We were friends, once.
Ballan opened his eyes.
"Kills-the-Joke said… that the world was wrong." Ballan murmured. "That it was ruined. He said he was trying to fix it." Boots paused, and then his expression became thoughtful.
"You spoke with him? I’m afraid I didn’t have the… opportunity." Boots folded his enormous paws into his enormous lap. "The fellow was unconscious when he arrived, and sullenly silent when he awoke. I would not put too much stock in his motivations. He seemed mad."
"He… wasn’t always." Ballan said, feeling certain. Boots gave him a strange look, but Ballan was also feeling a little dizzy, and then the world dropped out from under him once more.
Lord Malcom reclined in his chair, studying the fireplace in his spacious lounge. The flames crackled and licked, helping him focus. Reports from Reubenberg had been flooding in all morning, with sightings of an enormous monster, and its subsequent defeat at the hand of a small anonymous group… and their Archmage companion. Malcolm’s erstwhile crystal thief had been among their number - something he was pleased to learn.

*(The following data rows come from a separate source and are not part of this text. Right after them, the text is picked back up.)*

-- ==== Sys2Proof/Word.lean ====
section
/-! DEFINITION. The widths of the machine's values (00_scope.md R5 and the notation section: `UInt8`, `UInt16`, `Nib`). -/

namespace Sys2Proof

/-- An 8-bit cell of main memory or of the register file, and the program counter (`UInt8`). -/
abbrev Byte := BitVec 8

/-- An instruction word and the instruction register (`UInt16`). -/
abbrev Word := BitVec 16

/-- One hexadecimal digit of an instruction word (`Nib`). -/
abbrev Nib := BitVec 4

end Sys2Proof
end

He had assumed someone else had come to collect the Arcanum Crystal from the temple of Pythogoras. But if that bumbling bear had taken on a few companions, that meant he had the Crystals. Both of them, now. He would have murdered Stonefeet for losing the crystal, if the dwarf was not already dead. As it stood, things seemed to have simply… worked out.
This time.
And… every time. All the time.
It always worked out. It was inevitable, after all.
He closed his eyes.
He… needed more information, however. The interference of a third party was… unsettling. Nothing about what Malcom had been told about this grand undertaking mentioned a small group of meddlers. Malcolm was savvy enough to know that any deviations from the plan could have disastrous, cascading consequences. He needed eyes on this merry band.
He tented his fingers, and smiled. He knew just who to ask.